Extended Data Fig. 2 Minimal OFF-targeting from epigenetic editing & reporter (epi)genomic features.
(a) Dot plot of genome-wide H3K4me3 enrichment across sliding 3 kb tiles by calibrated Cut&Run. Shown is genome-wide H3K4me3 upon epigenetic editing at the Hbby locus with Prdm9-CDscFV relative to control ESC with GFPscFV, demonstrating the vast majority of the genome does not acquire H3K4me3 peaks (minimal OFF-targeting). (b) Genome tracks showing ON-target enrichment of programmed H3K4me3 across the Hbby locus by Prdm9-CDscFV mediated epigenetic editing. (c) Correlation matrix of replicate transcriptomes (RNA-seq) following induction of the indicated epigenetic editing system with DOX. We routinely observed high correlation (>0.98) between global gene expression, with few OFF-target genes mis-ex- pressed, indicative of preferential ON-target activity. The exception is p300scFV, and we therefore reduced the DOX concentration to mitigate indirect effects. (d) ESC proliferation following a titration of p300-CDscFV induction levels with DOX. (e) Schematic and fluorescent images of ESC carrying the reference (REF) reporter knocked-in to distinct genomic locations; a permissive locus for transcription (left) and a non-permissive locus (right). Images were captured in two independent experiments with similar results. (f) Quantification of baseline H3K4me3 and H3K27me3 at identical reference reporters located within the each genomic context.
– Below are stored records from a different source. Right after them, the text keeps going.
-- ==== Sys2Proof/Machine/State.lean ====
section
/-! DEFINITION. The machine's state, all of it plain data (10_state.md), its reset value (R50), and the two ways a step
stops. -/

namespace Sys2Proof.Machine

/-- `run_state` (R34). -/
inductive RunState where
  | running
  | halted
  | faulted
  deriving DecidableEq, Repr

/-- The kinds of fault (R241). -/
inductive FaultKind where
  /-- Raised by the reset-time image check (R282). -/
  | malformedProgramImage
  /-- Raised by CALL with a full stack (R124). -/
  | stackOverflow
  /-- Raised by RET with an empty stack (R121). -/
  | stackUnderflow
  /-- Raised by an unknown word of families 0x5, 0x8, 0x9, 0xE, 0xF (R91). -/
  | unrecognizedOpcode
  /-- Raised by an unknown family-0 word and by an instruction the engine does not implement (R91, R92). -/
  | unimplementedOpcode
  /-- Raised by an access above 0xFFF (R62). -/
  | outOfBoundsMemoryAccess
  deriving DecidableEq, Repr

/-- What a handler sets when it raises no fault (R13, R36). -/
inductive InstrOutcome where
  | next
  | skip
  | jump
  | halt
  deriving DecidableEq, Repr

/-- A request on the display outputs of R41. -/
inductive DispRequest where
  /-- `disp_clear` -/
  | clear
  /-- `disp_draw`: coordinates and sprite rows -/
  | draw (x y : Byte) (rows : List Byte)
  deriving DecidableEq, Repr

/-- Which agent takes the next step (R264, R280); data of the environment (log 3). -/
inductive Agent where
  /-- the execution loop: one instruction (R102) -/
  | loop
  /-- `tick_dt` arrives (R256) -/
  | tickDt
  /-- `tick_st` arrives (R257, R258) -/
  | tickSt
  /-- the unguarded sound-timer agent's write phase (R259) -/
  | stWrite
  /-- `rst` arrives with a program image (R280) -/
  | rst (image : List Byte)
  deriving DecidableEq, Repr

/-- The coming replies of the inputs `rnd`, `keys`, `disp_collision` (R40), soonest first; where a list is empty the
reply is the free value of Config at `count` (log 4). -/
structure Draws where
  rnd : List Byte
  keys : List Word
  collision : List Bool
  count : Nat
  deriving DecidableEq, Repr

/-- Memory as a list of cells in canonical form: addresses strictly rising, none listed with its reset value (R60). -/
abbrev Memory := List Host.Cell

/-- Everything the spec gives the machine (R20-R38, R60), its outputs (R41), and the environment's data (R40, R43). -/
structure State where
  /-- `V[0]`..`V[15]` (R20) -/
  v : Vector Byte 16
  /-- `I` (R24) -/
  i : Word
  /-- `PC` (R25) -/
  pc : Word
  /-- `SP`, 0 to 16 (R28) -/
  sp : Fin 17
  /-- `S[0]`..`S[15]` (R28) -/
  stack : Vector Word 16
  /-- `DT` (R31) -/
  dt : Byte
  /-- `ST` (R32) -/
  st : Byte
  /-- `run_state` (R34) -/
  runState : RunState
  /-- `fault_kind`, `none` its code 0 (R35) -/
  faultKind : Option FaultKind
  /-- `outcome`, consumed at the end of each instruction (R36) -/
  outcome : Option InstrOutcome
  /-- `st_latch` (R38) -/
  stLatch : Option Byte
  /-- `post_stop_dt_allowed` (R38, R261) -/
  postStopDt : Bool
  /-- `post_stop_st_allowed` (R38, R261) -/
  postStopSt : Bool
  /-- memory 0x000-0xFFF (R60) -/
  mem : Memory
  /-- `cfg` (R7, R40) -/
  cfg : Config
  /-- the requests on `disp_clear` and `disp_draw` since reset, oldest first (R41, log 5) -/
  dispOut : List DispRequest
  /-- the model's own: replies to come (log 4) -/
  draws : Draws
  /-- the model's own: agents to step, soonest first; the execution loop where it is empty (log 3) -/
  schedule : List Agent
  deriving DecidableEq, Repr

/-- Why a step has no next state: the loop's turn in a terminal state, where "the execution loop has no step" (R101).
A fault of R241 is NOT one of these: it is taken, and the next state is FAULTED. -/
inductive Fault where
  /-- Raised by `loopStep` in HALTED; safe: the hardware's loop does nothing there either. -/
  | loopHalted
  /-- Raised by `loopStep` in FAULTED; safe, for the same reason. -/
  | loopFaulted
  deriving DecidableEq, Repr

/-- Instructions without a meaning. -/
inductive Refusal where
  /-- Raised by `exec` for an instruction that has no meaning yet (none is left); safe. -/
  | notModelled (mnemonic : String)
  deriving DecidableEq, Repr

/-- The machine after reset with the empty image (R50, R280-R285), which R282 accepts: RUNNING, and memory as
`resetByte` gives it. How a program is loaded: log 8. -/
def State.reset : State where
  v := Vector.replicate 16 0
  i := 0
  pc := 0x200
  sp := 0
  stack := Vector.replicate 16 0
  dt := 0
  st := 0
  runState := .running
  faultKind := none
  outcome := none
  stLatch := none
  postStopDt := false
  postStopSt := false
  mem := []
  cfg := defaultConfig
  dispOut := []
  draws := ⟨[], [], [], 0⟩
  schedule := []

end Sys2Proof.Machine
end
Extended Data Fig. 3 Transcriptional impact of programmed chromatin marks at active & inactive loci.
(a-c) Representative flow cytometry histograms of reporter gene expression following de novo programming of the indicated chromatin modification. For each modification, the transcriptional effect is shown from a inactive location (initial expression OFF; see left panels) and on an identical promoter in a permissive location (initial expression ON; see right panels). The percentage of cells that acquire a new expression state following precision chromatin editing in each context is indicated, along with control (GFPscFV) targeting. Based on reproducible transcriptional responses, we grouped chromatin modifications into functional cohorts whereby (a) deposition promotes significant gene repression amongst a major fraction of cells, from an active genomic location (b) deposition facilitates significant gene activation amongst a major fraction of cells, from a repressed location, and (c) de novo targeting has a subtle or highly partially-penetrant repressive effect.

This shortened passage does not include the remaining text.